One number is the full answer: how many lines in the records contain the word "from"?

START Extracted information

/-- Trk[0] live with counter 15 and the engine in the middle of PK-3: BUF[k] = k for 183 bytes, packet 0 emitted. -/
def running : State :=
  { live 0#4 with
    regs := { Regs.reset with cmd := 0x90000000#32, arg1 := 183#32 }
    eng := { phase := .run, cmd := 0x90000000#32, a0 := 0#32, a1 := 183#32, t := 0, src := 0, len := 183, n := 2,
             i := 1 }
    buf := (List.range 183).map (fun k => (k, BitVec.ofNat 8 k))
    out := [specPacket true 0x100 0 ((List.range 182).map (fun k => BitVec.ofNat 8 k))] }

/-! ### WellFormed: an ill-formed term for each check -/

theorem test_wf_trkCfg : (Instr.trkCfg 255).wellFormed = true ∧ (Instr.trkCfg 256).wellFormed = false := by decide
theorem test_wf_trkFree : (Instr.trkFree 255).wellFormed = true ∧ (Instr.trkFree 256).wellFormed = false := by decide
theorem test_wf_trkSetcc : (Instr.trkSetcc 255).wellFormed = true ∧ (Instr.trkSetcc 256).wellFormed = false := by
  decide
theorem test_wf_trkRead : (Instr.trkRead 255).wellFormed = true ∧ (Instr.trkRead 256).wellFormed = false := by decide
theorem test_wf_packetize :
    (Instr.packetize 255 true).wellFormed = true ∧ (Instr.packetize 256 true).wellFormed = false := by decide

/-! ### Decode: words written out from 30_encoding.md R70, R71 -/

/-- OPC 0001, TRK 00000010, FP 0, RSV 0 (R70): TRK_CFG t=2, the word of program P2. -/
theorem test_decode_trkCfg : decode 0b00010000001000000000000000000000#32 = .instr (.trkCfg 2) := by decide
/-- OPC 0010, TRK 00000100: TRK_FREE t=4 (TK-17). -/
theorem test_decode_trkFree : decode 0b00100000010000000000000000000000#32 = .instr (.trkFree 4) := by decide
/-- OPC 0011, TRK 10000001: TRK_SETCC t=129. -/
theorem test_decode_trkSetcc : decode 0b00111000000100000000000000000000#32 = .instr (.trkSetcc 129) := by decide
/-- OPC 0100, TRK 00001111: TRK_READ t=15 (TK-14). -/
theorem test_decode_trkRead : decode 0b01000000111100000000000000000000#32 = .instr (.trkRead 15) := by decide
/-- OPC 0000, 0101 to 1000 and 1010, every other bit 0 (R71). -/
theorem test_decode_plain :
    decode 0b00000000000000000000000000000000#32 = .instr .nop ∧
    decode 0b01010000000000000000000000000000#32 = .instr .hdrEnc ∧
    decode 0b01100000000000000000000000000000#32 = .instr .hdrDec ∧
    decode 0b01110000000000000000000000000000#32 = .instr .afEnc ∧
    decode 0b10000000000000000000000000000000#32 = .instr .afDec ∧
    decode 0b10100000000000000000000000000000#32 = .instr .parse := by decide
/-- OPC 1001, TRK 00000011, FP 1 (R70): PACKETIZE t=3 fp=1. -/
theorem test_decode_packetize : decode 0b10010000001110000000000000000000#32 = .instr (.packetize 3 true) := by decide
/-- DC-2 to DC-6 and DC-8 to DC-10. -/
theorem test_decode_illegal :
    [0x00000001#32, 0x00100000#32, 0x10080000#32, 0x50100000#32, 0x90000001#32, 0xAFF00000#32].all
      (fun w => decode w == .illegal .unusedFieldNonzero) = true ∧
    [0xB0000000#32, 0xFFFFFFFF#32].all (fun w => decode w == .illegal .reservedOpcode) = true := by decide
/-- The words of R71 with t and fp put in, from R91 and R106. -/
theorem test_encode : encode (.trkCfg 4) = 0x10400000#32 ∧ encode (.packetize 1 true) = 0x90180000#32 := by decide
/-- The table's numbering: one word of 32 bits, and none longer (R83). -/
theorem test_decodeTableWord :
    decodeTableWord 32 0x10200000 = some (.trkCfg 2) ∧ decodeTableWord 32 0xB0000000 = none ∧
    decodeTableWord 40 0 = none := by decide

END Extracted information

The answer:
2